3.4 CNN Classification

CNN has grabbed increasing attention in text classification tasks recently due to its strong ability to capture local contextual dependencies. Based on that, we propose to apply CNN to the final layer of classification. As shown in Fig. 1, convolution operation involves kernels with three different sizes. Suppose $w \in {{\mathbb { R}}^{q \times 2K}}$ is a filter of q tokens, a feature $c_j$ is generated by:

$$\begin{aligned} {c_j} = f(w \circ h_{^{j:j + q - 1}}^{(i)\prime } + b) \end{aligned}$$

(2)

Here $\circ $ denotes convolution, while $b\in \mathbb {R}$ is a bias term and f is ReLU activation function. This filter applies to whole possible tokens in the sentence to produce a feature map:

$$\begin{aligned} c = [{c_1},{c_2},...,{c_{N - q + 1}}] \in {{\mathbb { R}}^{N - q + 1}} \end{aligned}$$

(3)

Max-pooling layer take the maximum value $\hat{c} = \max \{ c\} $ of c as the feature corresponding to filter w. ${{\hat{y}}_i}$ denotes the predicted label for the i-th tweet.

3.5 Inference and Learning

The objective to train topic-level attention and CNN classifier is defined as minimizing the sum of the cross-entropy losses of prediction on each tweet as follows:

$$\begin{aligned} {{\mathcal {L}}_s} = - \sum \limits _{i = 1}^m {{{\hat{y}}_i}} \log ({y_i}) + (1 - {{\hat{y}}_i})\log (1 - {y_i}) \end{aligned}$$

(4)

For inference, test news is first passed to the fine-tuned BERT to obtain its hidden vector. According to the topic-level attention mechanism, context-aware representations are incorporated with topic information and then fed to the CNN classifier. Finally, a prediction is obtained.

4 Experiments

4.1 Experimental Settings

Datasets. Table 1 shows the statistics of datasets. We select three users from Sentiment140 [9] to build models separately as $\mathbb {D}_{s1}$, $\mathbb {D}_{s2}$ and $\mathbb {D}_{s3}$. We also collect tweets from three talkative users and label them manually as $\mathbb {D}_{t1}$, $\mathbb {D}_{t2}$ and $\mathbb {D}_{t3}$. To verify the feasibility of the method in practical application, we collect 100 news for each of three topics: health care, climate change, social security as $\mathbb {T}_{h}$, $\mathbb {T}_{c}$ and $\mathbb {T}_{s}$.
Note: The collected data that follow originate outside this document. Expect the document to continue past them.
/-- The header of a Ridge frame that the device originates (Table RP-7). -/
def State.ridgeHdr (s : State) : RidgeHdr :=
  { hops := 0, onRgw := false, src := s.devid, grp := s.rd 0x5100 1, seq := s.clk.tick.truncate 16 }

/-- Put a frame on a Ridge lane that is enabled. -/
def State.ridgeOn (s : State) (lane : Nat) (h : RidgeHdr) (m : RidgeMsg) : State :=
  if s.rdBit 0x5100 7 lane then s.send (.ridge lane { h with onRgw := lane == 1 } m) else s

/-- Can frames be sealed: is a group key in use (R293, R347)? -/
def State.sealing (s : State) : Bool := s.fw.groupKey.isSome

/-- Does a tag that verifies under a key verify under the key in use (R293, R347)? -/
def State.tagOk (s : State) (key : Option Nat) : Bool := key.isSome && key == s.fw.groupKey

/-- The header of a block request frame. -/
def blockHdr (f : BlockReqFrame) : RidgeHdr := { hops := f.hops, onRgw := false, src := f.origin, grp := f.ogrp, seq := f.seq }

/-- Send a block request frame on the group lanes in use, and a system-wide one on the trunk lanes of a gateway. Without a group key in
use no frame can be sealed, and the digests alone carry the request (R293, R299). -/
def State.sendGroupBlock (s : State) (f : BlockReqFrame) : State :=
  if !s.sealing then s
  else
    let m := RidgeMsg.block f
    let s := (s.ridgeOn 0 (blockHdr f) m).ridgeOn 1 (blockHdr f) m
    if f.systemWide then (s.ridgeOn 2 (blockHdr f) m).ridgeOn 3 (blockHdr f) m else s

/-- A group-wide (1) or system-wide (2) block request of a host (R299). -/
def State.blockReq (s : State) (v : Nat) : State × Nat :=
  if ¬ (v = 1 ∨ v = 2) then (s, 5)
  else
    let n := s.grp.gbseq + 1
    let s := { s with grp.gbseq := n, grp.ctrFrame := s.grp.ctrFrame + 1 }
    let f : BlockReqFrame := { systemWide := v == 2, gbseq := n, origin := s.devid, ogrp := s.rd 0x5100 1,
                               ctr := s.sealCtr, key := s.fw.groupKey, lenOk := true, hops := 0, seq := s.clk.tick.truncate 16 }
    ((s.sendGroupBlock f).groupBlockAct, 0)

/-! ## Engines: swaps, banks, trace (R187, R194, R195) -/

/-- A write to a bank control: SWAP = 1 requests a swap at the next boundary, forwarded in a pair. -/
def State.swapReq (s : State) (e v : Nat) : State × Nat :=
  if v.testBit 0 then
    if (s.engine e).swapPend then (s, 0x10)
    else
      let at_ := s.dueTick
      let t := (s.setEngine e { s.engine e with swapPend := true }).addDue 0x82 at_ (e : Int)
      (t.forwardCfg 5 at_ e [], 0x10)
  else (s, 0x10)

/-- The swap itself, at a boundary (R187). -/
def State.swapNow (s : State) (e : Nat) : State :=
  s.setEngine e { s.engine e with bankSel := !(s.engine e).bankSel, swapPend := false }

/-- Write bytes of the bank an engine does not read. -/
def Engine.putBank (x : Engine) (off : Nat) (bs : List Byte) : Engine :=
  if x.bankSel then { x with bank0 := Tab.writeBytes off bs x.bank0 } else { x with bank1 := Tab.writeBytes off bs x.bank1 }

/-- A write of part of the inactive bank: refused while a swap is pending. -/
def State.bankWrite (s : State) (e off : Nat) (bs : List Byte) : State × Nat :=
  if 4096 < off + bs.length then (s, 6)
  else if (s.engine e).swapPend then (s, 5)
  else
    let x := (s.engine e).putBank off bs
    ((s.setEngine e x).forwardCfg 4 0 e (bankBytes x.inactive), 0)

/-- Re-arm: TRIGGERED and STOPPED clear, the buffer continues. -/
def State.traceArm (s : State) : State :=
  let s := (s.wrBit 0x3100 4 1 false).wrBit 0x3100 4 2 false
  { s with cpu.tracePost := none }

/-- A trace command: 1 trigger, 2 re-arm. -/
def State.traceCmd (s : State) (v : Nat) : State × Nat :=
  if v = 1 then (s.traceFire, 0) else if v = 2 then (s.traceArm, 0) else (s, 5)

/-! ## Steps of time bases (R117, R122) -/

/-- A written step of base `b`, in ns. In ENGINE mode only the engine steps TB2 (R126). -/
def State.tbStep (s : State) (b : Nat) (d : Int) : State × Nat :=
  if b = 0 then
    if s.sys.role = .standby then (s, 0xE)
    else if !s.cfgState then (s, 4)
    else
      let at_ := s.dueTick
      let t := (s.addDue 0x80 at_ d).wrBit 0x1201 7 1 true
      (t.forward (fun f => .fwd f 7 at_ d), 0)
  else if b = 1 then (if s.grouped then (s, 5) else (s.addStep 1 d, 0))
  else if b = 2 then (if bitsN (s.rd 0x1203 1) 2 0 = 4 then (s, 5) else (s.addStep 2 d, 0))
  else if s.rd 0x1204 1 % 8 = 0 then (s.addStep 3 d, 0)
  else (s, 5)

/-! ## Recorder, observers, persistent defaults (R222, R340, Table OD-6) -/

/-- Clear the keep-first area with its counters, in BLOCKED only (R340). -/
def State.clearKeep (s : State) (v : Nat) : State × Nat :=
  if v ≠ 1 then (s, 5)
  else if s.sys.dev ≠ .blocked then (s, 4)
  else
    let t := ((s.clearCtr 0x6000 5 0).1.clearCtr 0x6000 6 0).1
    (({ t with evr.keepFirst := [] } : State).ev 2 5 0 evAction 0, 0)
Table 1. Dataset statistics

Full size table

Network Details. For Single-Pass, we set the threshold $p_0$ to 0.4. We tune pre-trained base uncased BERT which sets hidden size K as 768 with 12 hidden layers and 12 attention heads. Max sequence length N, batch size and learning rate are set to 128, 32 and $5\times 10^{-5}$ respectively. For the CNN classifier, we adopt three filter sizes: 2, 3 and 4 separately. 64 filters are used for each filter size and three pooling sizes are set to 4 in the task. We train the fine-tuned BERT for 3 epochs and the CNN classifier for 20 epochs.

Evaluation Metrics. We employ accuracy and F1 score as evaluation for classification. We regard evaluation of test sets as a quantification task, which estimates the distribution of tweets across two classes. We adopt Mean Absolute Error based on a predicted distribution ${\hat{p}}$, its true distribution p and the set $\mathcal {C}$ of classes. It’s computed separately for each topic, and the results are averaged across three topics to yield the final score.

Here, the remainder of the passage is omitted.